Churchill's Secret War by Denniston Robin

Churchill's Secret War by Denniston Robin

Author:Denniston, Robin
Language: eng
Format: epub
ISBN: 9780750979559
Publisher: The History Press


This section has shown how the War Cabinet reacted effectively to intercepted signals intelligence. The actual danger to Churchill was more apparent than real, and his pneumonia on return to London provided a more cogent reason for the sense of anticlimax which followed the Adana Conference.

Aftermath

Churchill telegraphed Stalin to ask him to state that he had been kept fully informed of events at Adana, and said, ‘the Turks have come a long way towards us’, to which Stalin replied chillingly: ‘Of course I have no objection to you making a statement that I was kept informed on the Anglo-Turkish meeting, although I cannot say that the information was very full.’47 Adm Howard Kelly in Ankara earned grudging praise from the Southern Department’s Pierson Dixon when he commented that ‘an Imperialist Russia is much more frightening to the Turks than a thoroughgoing Communist Russia’. And the PM wrote tersely ‘Yes’ to a request that the Turkish officers and NCOs in training with the British should be fully subsidised by their hosts.
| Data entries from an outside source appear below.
-- ==== Sys2Proof/Machine/MemEvents.lean ====
section
/-! DEFINITION. Events of a cell's memory operations, queues and translations: rows ES_FAULT_DELIVERY to FRONT_QUEUE_MOVE,
MEMORY_CHECK_COMPLETION, TLB_LOAD. -/

namespace Sys2Proof.Machine

/-! ## ES fault delivery (R43, R44, R155) -/

/-- R43: the AS runs at program level with an ES fault pending that it has not taken. -/
def Cell.esFaultDue (c : Cell) : Bool := c.as.run = .running && c.as.lvl = .program && c.as.sys.esPending && !c.as.delivered

/-- R135: a REP that the AS stands at is in progress, before its repetition 0. -/
def State.atPrefix (s : State) : State :=
  match s.core.rep, asInstr (s.fetchWord 0 s.cell.asbase s.cell.assize s.core.pc).2 with
  | none, some (.rep o) => s.setCore { s.core with rep := some (repStart o) }
  | _, _ => s

/-- R43, R152: the AS takes the pending ES fault as a trap before its next instruction issues. -/
def execEsFaultDelivery (s : State) : Res :=
  .next (if s.cell.esFaultDue && s.cell.snaps.isEmpty then
      (s.atPrefix.updAs fun a => { a with delivered := true }).takeTrap cEsFault 0
    else s)

/-! ## Operations that perform (R16, R113, R116, R117, R121, R140, R258) -/

/-- What operation `n` in flight does. -/
def Cell.opKind (c : Cell) (n : Nat) : Option MKind :=
  match c.mops[n]? with
  | some o => some o.kind
  | none => none

/-- R376, R381: operation `n` of the MS acts on the registers behind its window. -/
def State.performMgmt (s : State) (n : Nat) (o : MOp) (p : Place) : State :=
  let old := s.pkg.mgmtRead p.addr
  match o.kind with
  | .store v _ => (s.dropOp n).mgmtWrite p.addr v
  | .amo op v => ((s.dropOp n).arriveAt none o.seq ⟨old, false⟩).mgmtWrite p.addr (amoResult op old v)
  | .cas c v =>
    let s := (s.dropOp n).arriveAt none o.seq ⟨old, false⟩
    if old = c then s.mgmtWrite p.addr v else s
  | _ => s.perform n

/-- Operation `n` performs, if it may, on memory or on the MS's registers. -/
def State.performHere (s : State) (n : Nat) : State :=
  match s.cell.mops[n]? with
  | none => s
  | some o =>
    match o.place with
    | some p => if p.loc = locMgmt && s.mayPerform n then s.performMgmt n o p else s.perform n
    | none => s.perform n

/-- R16: the result of a load or atomic in flight arrives; operation `n` of the cell performs. -/
def execLoadArrival (n : Nat) (s : State) : Res :=
  .next (match s.cell.opKind n with
    | some (.load _) | some (.amo _ _) | some (.cas _ _) => s.performHere n
    | _ => s)

/-- R117, R258: a held store or write-back departs and performs at cell scope, or write `n` performs at the next wider scope. -/
def execWritePerform (held : Bool) (n : Nat) (s : State) : Res :=
  .next (if held then
      match s.cell.opKind n with
      | some (.store _ _) | some (.writeback _ _) => s.performHere n
      | _ => s
    else if s.mem.mayWiden n then s.updMem fun m => m.widen n else s)

/-- R140: the oldest held signal takes effect once every memory operation before it has performed. -/
def execHeldSignal (s : State) : Res :=
  .next (match s.cell.opKind 0 with
    | some (.signal _) => s.perform 0
    | _ => s)

/-- R121: the 64-byte line from a key on has a byte in the range of a write-back. -/
def Wback.has (w : Wback) (line : Nat) : Bool := w.lo < line + 64 && line < w.lo + w.len

/-- R121: a cell whose L1 the write-back's own cell shares. -/
def State.sharesL1 (s : State) (a b : CellId) : Bool :=
  match s.findCell a with
  | some c => if c.fused then sameUnit 1 a b else a = b
  | none => a = b

/-- R121: the caches a write-back writes back from: the L1 of its cell, and the cache of host lines of its die. -/
def State.wbackCache (s : State) (w : Wback) (h : Cache) : Bool :=
  match h with
  | .l1 c => s.sharesL1 w.cell c
  | .sram die => die = w.cell.die

/-- R121, R287: the lines reach their home: bypass readers see the new values; CINV drops the lines. -/
def State.writebackEnd (s : State) (n : Nat) (w : Wback) : State :=
  let sel := fun (l : CLine) => w.has l.line && s.wbackCache w l.at_
  let s := s.updMem fun m => { m with wbacks := dropAt m.wbacks n }
  if w.inv then s.dropLines sel else s.cleanLines sel

/-- R121: a write whose value the write-back carries, and which has not performed at its home yet. -/
def State.wbackOpen (s : State) (w : Wback) : Bool :=
  s.mem.writes.any fun x => w.has (x.key / 64 * 64) && (s.sharesL1 w.cell x.cell || x.cache = some (.sram w.cell.die))
    && (x.cell ≠ w.cell || x.seq < w.seq)

/-- R121: write-back `n` completes once the writes it carries have performed at their home. -/
def execWritebackComplete (n : Nat) (s : State) : Res :=
  .next (match s.mem.wbacks[n]? with
    | none => s
    | some w => if s.wbackOpen w then s else s.writebackEnd n w)

/-! ## WAITA_TIMEOUT (R143) -/

/-- The instruction the AS stands at. -/
def State.asHere (s : State) : Option Instr :=
  asInstr (match s.core.rep with
    | none => (s.fetchWord 0 s.cell.asbase s.cell.assize s.core.pc).2
    | some r => (s.fetchWord 0 s.cell.asbase s.cell.assize (s.core.pc + 4)).2.map fun w => stepAsWord w r)

/-- The instruction the ES stands at. -/
def State.esHere (s : State) : Option Instr :=
  esInstr (match s.cell.es.rep with
    | none => (s.fetchWord 1 s.cell.esbase s.cell.essize s.cell.es.pc).2
    | some r => (s.fetchWord 1 s.cell.esbase s.cell.essize (s.cell.es.pc + 4)).2.map fun w => stepEsWord w r)

/-- The WAITA the AS stands at. -/
def State.waitaHere (s : State) : Option OpWaita :=
  match s.asHere with
  | some (.waita o) => some o
  | _ => none

/-- R143: a WAITA that is waiting makes a pass of its loop: it ends false when its timeout has come and the word it reads is unequal. -/
def execWaitaTimeout (s : State) : Res :=
  match s.cell.as.wait, s.waitaHere with
  | some _, some o => if s.cell.as.run = .running then execWaita o s else .next s
  | _, _ => .next s

/-! ## FRONT_QUEUE_MOVE (R197) -/

/-- R197, R360. -/
def execFrontQueueMove (e : Eng) (s : State) : Res := .next (s.moveWord e)

/-! ## MEMORY_CHECK_COMPLETION (R40, R117) -/

/-- Drop from a queue the entries reserved by operations from `seq` on. -/
def dropReserved (l : List QEnt) (seq : Nat) : List QEnt := l.filter fun e => e.arrived || e.seq < seq

/-- R40, R150: the words that ENQs after operation `seq` appended leave a ring, the last first. -/
def State.takeBackRing (s : State) (seq : Nat) (e : Eng) : State :=
  match s.cell.ringSeg e with
  | none => s
  | some (base, size) =>
    let gone := (s.cell.eng e).marks.filter fun m => seq < m.seq
    (gone.foldr (fun m (s : State) => s.ringSet base size m.pos m.old m.oldPsn) s).updFocus fun c =>
      c.setEng e { c.eng e with wp := (c.eng e).wp - BitVec.ofNat 32 gone.length, marks := (c.eng e).marks.filter (·.seq ≤ seq) }

/-- R40, R150: the same for a port, whose credits come back. -/
def PortSt.takeBack (p : PortSt) (seq : Nat) : PortSt :=
  let n := p.marks.countP fun m => seq < m.seq
  { p with buf := p.buf.take (p.buf.length - n), credits := p.credits + n, marks := p.marks.filter (·.seq ≤ seq) }

/-- R40, R146: a record this cell FORKed after operation `seq`. -/
def Rec.forkedAfter (r : Rec) (c : CellId) (seq : Nat) : Bool := match r.hold with | some h => h.cell = c && seq < h.seq | none => false

/-- R40, R146: the records FORKed after operation `seq` leave their queues. -/
def State.takeBackForks (s : State) (seq : Nat) : State :=
  let part := s.recPart
  let gone := fun (r : Rec) => r.forkedAfter s.cell.id seq
  let n := (s.part part).fifos.flatten.countP gone
  if n = 0 then s
  else
    let s := s.updPart part fun p => { p with fifos := p.fifos.map fun l => l.filter fun r => !gone r }
    match s.cell.recd with
    | some r => (s.updLaunch r.launch fun l => { l with live := l.live - n }).placeSingles part
    | none => s

/-- R40: what belongs to the cell alone goes back to where the failing operation found it. -/
def Cell.takeBack (c : Cell) (y : Snap) : Cell :=
  { c with
    as := { c.as with
      core := y.core, wait := none, exitTested := false, latchP := y.latchP, latchK := y.latchK, latchM := y.latchM }
    mops := c.mops.filter (·.seq < y.seq)
    snaps := []
    qs := { c.qs with lq := y.lq, q := c.qs.q.map fun l => dropReserved l y.seq }
    ho := c.ho.takeBack y.seq, hub := c.hub.takeBack y.seq }

/-- R40: everything issued from the failing operation on is taken back. -/
def State.takeBack (s : State) (y : Snap) : State :=
  (([Eng.mx, .ce0, .ce1, .xe].foldl (fun (s : State) e => s.takeBackRing y.seq e) s).takeBackForks y.seq).updFocus fun c => c.takeBack y

/-- R117: the oldest unfinished checks finish: the operation may depart, or traps and every later instruction is discarded. What only
waited for them goes on (R146). -/
def execMemoryCheckCompletion (s : State) : Res :=
  .next (match s.cell.snaps with
    | [] => s
    | y :: rest =>
      match s.cell.mops.find? (·.seq = y.seq) with
      | none => (s.updFocus fun c => { c with snaps := rest }).writeBodies s.recPart
      | some o =>
        match s.asAccess (needOf o.kind) o.addr 0 with
        | (t, .ok p) =>
          (t.updFocus fun c => { c with
            snaps := rest
            mops := c.mops.map fun x => if x.seq = y.seq then { x with place := some p, since := t.pkg.time.t3 } else x }).writeBodies
            t.recPart
        | (t, .error z) => (t.takeBack y).takeTrap z o.addr)

/-! ## TLB_LOAD (R283, R284) -/

/-- R284: a TLB walks and loads a leaf of the running launch's segments; never one with UNS set or an unbound frame. -/
def execTlbLoad (who : TlbAgent) (seg : BitVec 6) (page : Nat) (s : State) : Res :=
  .next (match segAt s.cell.segs seg.toNat with
    | none => s
    | some e =>
      let off := max (page * 65536) e.base - e.base
      if s.cell.as.run ≠ .running || !e.pageable || e.size ≤ off || (e.base + off) / 65536 ≠ page || !s.prefetchOk seg.toNat e off
      then s
      else (s.walk (s.cx 0 who) seg.toNat e off false).1)

end Sys2Proof.Machine
end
The FO circulated a ‘Most Secret’ memorandum early in February48 summarising the Adana conversation under three headings: A) present, B) war future, C) postwar future.

Under A) there was ‘the underlying suggestion that Turkey might come into the war either through being attacked or on her own initiative and in her own interests, or at least stretch her neutrality to a very wide extent in our interests.’ On B) Turkey might be attacked by Germany to obtain oil or as part of a Drang nach Osten [push to the east] effort. ‘It was on this basis that our proposals for completing Turkey’s defences were based.’ The prime minister is then credited with three hypotheses: 1)The destruction of Italy and the capture of Tunis would lead to action in the ‘western Balkans’ and therefore the need for Turkish security was paramount. Coupled with these was the Russian advance, precipitating a crisis in the summer. 2) Turkey might allow Britain to use her airfields to bomb Romanian oil installations; 3) Turkey might invade Bulgaria. But Churchill asked ‘for no engagement. Turkey must decide for herself. She should not act until it was in her interests and those of the Grand Coalition to do so.’ Menemencioğlu remarked that this ‘was extremely reasonable’.

Under C) postwar Russia was the most important factor. Churchill urged an international agreement but added: ‘If Russia attacked Turkey, we should arrange the best possible coalition against her and he would not hesitate to say so to Stalin.’ He also told the Turks of Roosevelt’s wish that Turkey should emerge from the war free and strong and independent. Finally the gist of Churchill’s ‘Morning Thoughts’ highlighted the various possibilities in the Balkans which might induce Turkey ‘to win her place in the Council of the Victors’.49

In Ankara Saraçoğlu reported to the National Assembly on the outcome of Adana in what Clutton called ‘a very pretty speech. Never before, not even in the safe and palmy days of 1939 has the “Alliance” been so amorously intimate.